The best clue we have is the beginning of the book of John, where it says once there was the word and the word was with God and the word was God and the word was made flesh… The word used for “word” was the Greek word logos, which as I understand it means something like mind or plan or blueprint. So we have the always existing God, the always existing Jesus and they have this logos in common.
Perhaps we could use an analogy not available to people in the past – the software/hardware analogy. The logos is like software – the mind of God. With God the Father, this software runs on, depending on who you ask, either the entire Universe or some form of hardware outside the Universe. Jesus consisted of this same logos running on a modified human brain. Thus Jesus was not identical to God in the same way that software running on different hardware might not behave identically, but He was in a sense one and the same with God while at the same time in a sense being a kind of son of God, thus resolving the apparent contradiction.
I don’t know how literally true this is, but that is how you might make a best guess.
In Christianity, what causes you to be “saved”, faith or works? Or to put it another way, what you believe or what you do. Most Protestants would say you are saved by faith in Jesus Christ alone. They seem to think this for historical reasons that don’t really make sense any more.
Paul emphasised faith over works, but this was because his mission was to spread Christianity from ethnic Jews to non-Jews. He figured an emphasis on works would be interpreted as converts having to obey all 600+ Jewish religious laws, including circumcision for males, which he thought would cause consumer resistance. Paul did however try to sneak behavioural standards in through the back door by excluding people with certain habits.
Martin Luther claimed that salvation happened through faith alone. This was because he wanted to reduce the power of the (Catholic) Church, and good works at the time was interpreted largely as doing what the Church said and giving them money.
Modern revivalists wanted to get people losing their religion to come to church, and they went about doing this by allowing people to call themselves Christians without the bothersome requirement of actually acting like Christians. So it became all feel-good stuff with no mention of Hell, no need for struggle or sacrifice, no need to change your sinful ways and everything will be fine if you just love Jesus.

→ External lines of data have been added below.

/-- An admitted REDEEM takes the amount from the card, or with the partial flag all that is available, makes a capture record
named by its entry's sequence number, posts REDEEMED at the program's rate and is approved; what is not covered is declined
INSUFFICIENT with the available balance (R58, R93, R94, R95). A total outside its range is a free value (log 21). -/
def Obligations.RedeemDebitsAndMakesACaptureRecord : Prop :=
  ∀ (s : State) (l : Nat) (e : LaneEntry) (shop prog : Nat) (card : CardRecord),
    s.laneWork 0x16 = some (l, e) → s.admitCard redeemRule (requestOf l e) = .pass shop prog card →
    (∀ (amount : Nat) (result : LaneResult),
      ((fieldAt e.body 8 4 ≤ card.balance - card.held ∧ amount = fieldAt e.body 8 4 ∧ result = .approved) ∨
        (card.balance - card.held < fieldAt e.body 8 4 ∧ fieldAt e.body 12 1 = 1 ∧ 0 < card.balance - card.held ∧
          amount = card.balance - card.held ∧ result = .part)) →
      s.canReserve .general 1 = true →
      laneCommit .redeem s l (fieldAt e.body 3 3)
        { card with balance := card.balance - amount, lastUse := some s.ledger.period, failures := 0,
                    seq := (card.seq + 1) % 16777216, checkOk := true }
        { s.store.totals with captured := totalAfter s.store.totals.captured amount,
                              float := totalAfter s.store.totals.float (-(amount : Int)) }
        (if s.store.window.length < 16384 then
          s.store.window ++ [{ ref := s.store.nextToWrite, card := fieldAt e.body 3 3, shop := shop, program := prog,
                               rate := (s.program prog).rate, captured := amount, refunded := 0,
                               period := s.ledger.period }]
        else
          s.store.window.tail ++ [{ ref := s.store.nextToWrite, card := fieldAt e.body 3 3, shop := shop, program := prog,
                                    rate := (s.program prog).rate, captured := amount, refunded := 0,
                                    period := s.ledger.period }])
        holdsKept
        [.money (.redeemed shop amount (s.program prog).rate) s.ledger.period s.store.nextToWrite]
        (.redeem (fieldAt e.body 3 3) ((card.seq + 1) % 16777216) shop l (fieldAt e.body 0 1) prog (s.program prog).rate
          amount)
        (laneReply e result (some amount) (some (card.balance - amount - card.held)) none (some s.store.nextToWrite))) ∧
    (card.balance - card.held < fieldAt e.body 8 4 → (fieldAt e.body 12 1 ≠ 1 ∨ card.balance - card.held = 0) →
      ∃ t, exec .redeem s = .next t ∧
        laneAnswered s t l (laneReply e .insufficient none (some (card.balance - card.held)) none none) ∧
        { t with lanes := s.lanes, ledger.top := s.ledger.top } = s)

/-- An admitted CASHOUT of a card without holds, whose balance is above 0 and within the ceiling, pays out the whole balance,
closes the card, posts CASHED and is approved (R59). A total outside its range is a free value (log 21). -/
def Obligations.CashoutClosesTheCard : Prop :=
  ∀ (s : State) (l : Nat) (e : LaneEntry) (shop prog : Nat) (card : CardRecord),
    s.laneWork 0x18 = some (l, e) → s.admitCard cashoutRule (requestOf l e) = .pass shop prog card →
    card.holdCount = 0 → 0 < card.balance → card.balance ≤ (s.program prog).ceiling → s.canReserve .general 1 = true →
    laneCommit .cashout s l (fieldAt e.body 3 3)
      { card with balance := 0, state := .closed, lastUse := some s.ledger.period, failures := 0,
                  seq := (card.seq + 1) % 16777216, checkOk := true }
      { s.store.totals with cashedOut := totalAfter s.store.totals.cashedOut card.balance,
                            float := totalAfter s.store.totals.float (-(card.balance : Int)) }
      s.store.window holdsKept
      [.money (.cashed shop card.balance) s.ledger.period s.store.nextToWrite]
      (.cashout (fieldAt e.body 3 3) ((card.seq + 1) % 16777216) shop l (fieldAt e.body 0 1) card.balance)
      (laneReply e .approved (some card.balance) (some 0) none none)

/-- An admitted AUTHORIZE below the program's maximum of holds opens a hold in the lowest free slot under that slot's generation,
with a deadline of the present time plus the hold lifetime, and puts it in the expiry queue behind every hold whose deadline is
not later; the amount, or
with the partial flag what is available, is held on the card (R73, R76, R82, R83). -/
def Obligations.AuthorizeOpensAHold : Prop :=
  ∀ (s : State) (l : Nat) (e : LaneEntry) (shop prog slot : Nat) (card : CardRecord) (amount : Nat) (result : LaneResult),
    s.laneWork 0x13 = some (l, e) → s.admitCard redeemRule (requestOf l e) = .pass shop prog card →
    card.holdCount < (s.program prog).maxHolds → s.freeHoldSlot = some slot →
    ((fieldAt e.body 8 4 ≤ card.balance - card.held ∧ amount = fieldAt e.body 8 4 ∧ result = .approved) ∨
      (card.balance - card.held < fieldAt e.body 8 4 ∧ fieldAt e.body 12 1 = 1 ∧ 0 < card.balance - card.held ∧
        amount = card.balance - card.held ∧ result = .part)) →
    s.canReserve .general 1 = true →
    (slot < 2048 ∧ (s.holdSlot slot).hold = none ∧ ∀ j, j < slot → (s.holdSlot j).hold ≠ none) ∧
    laneCommit .authorize s l (fieldAt e.body 3 3)
      { card with held := card.held + amount, holdCount := card.holdCount + 1, lastUse := some s.ledger.period,
                  failures := 0, seq := (card.seq + 1) % 16777216, checkOk := true }
      s.store.totals s.store.window
      (fun s t =>
        holdSlotWritten s t slot
          { gen := (s.holdSlot slot).gen, memory := none,
            hold := some { card := fieldAt e.body 3 3, shop := shop, lane := l, terminal := fieldAt e.body 0 1,
                           amount := amount, rate := (s.program prog).rate,
                           deadline := s.time + BitVec.ofNat 32 ((s.program prog).lifetime * 1000) } } ∧
        (∃ front back, s.expiryQ = front ++ back ∧
          t.expiryQ = front ++ { slot := slot, gen := (s.holdSlot slot).gen,
                                 deadline := s.time + BitVec.ofNat 32 ((s.program prog).lifetime * 1000) } :: back ∧
          (∀ x ∈ front, earlier (s.time + BitVec.ofNat 32 ((s.program prog).lifetime * 1000)) x.deadline = false) ∧
          (∀ x, back.head? = some x →
            earlier (s.time + BitVec.ofNat 32 ((s.program prog).lifetime * 1000)) x.deadline = true)) ∧
        t.waiting = s.waiting)
      []
      (.authorize (fieldAt e.body 3 3) ((card.seq + 1) % 16777216) (slot * 32 + (s.holdSlot slot).gen) shop l
        (fieldAt e.body 0 1) amount (s.program prog).rate
        (s.time + BitVec.ofNat 32 ((s.program prog).lifetime * 1000)))
      (laneReply e result (some amount) (some (card.balance - (card.held + amount)))
        (some (slot * 32 + (s.holdSlot slot).gen)) none)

This is all understandable from a historical perspective, but doesn’t make sense for saving your soul, much less for structuring an orderly society or getting people to work together for desirable goals outside of themselves. So what will cause you to be passed forward into the hereafter essentially whole rather than becoming the spiritual equivalent of mulch or being cast into the lake of fire, as it might be? I would suggest it is neither faith nor works but who you are – the information contained in what you call yourself and the types of traits you have developed. Of course becoming the right sort of person will require both faith and works.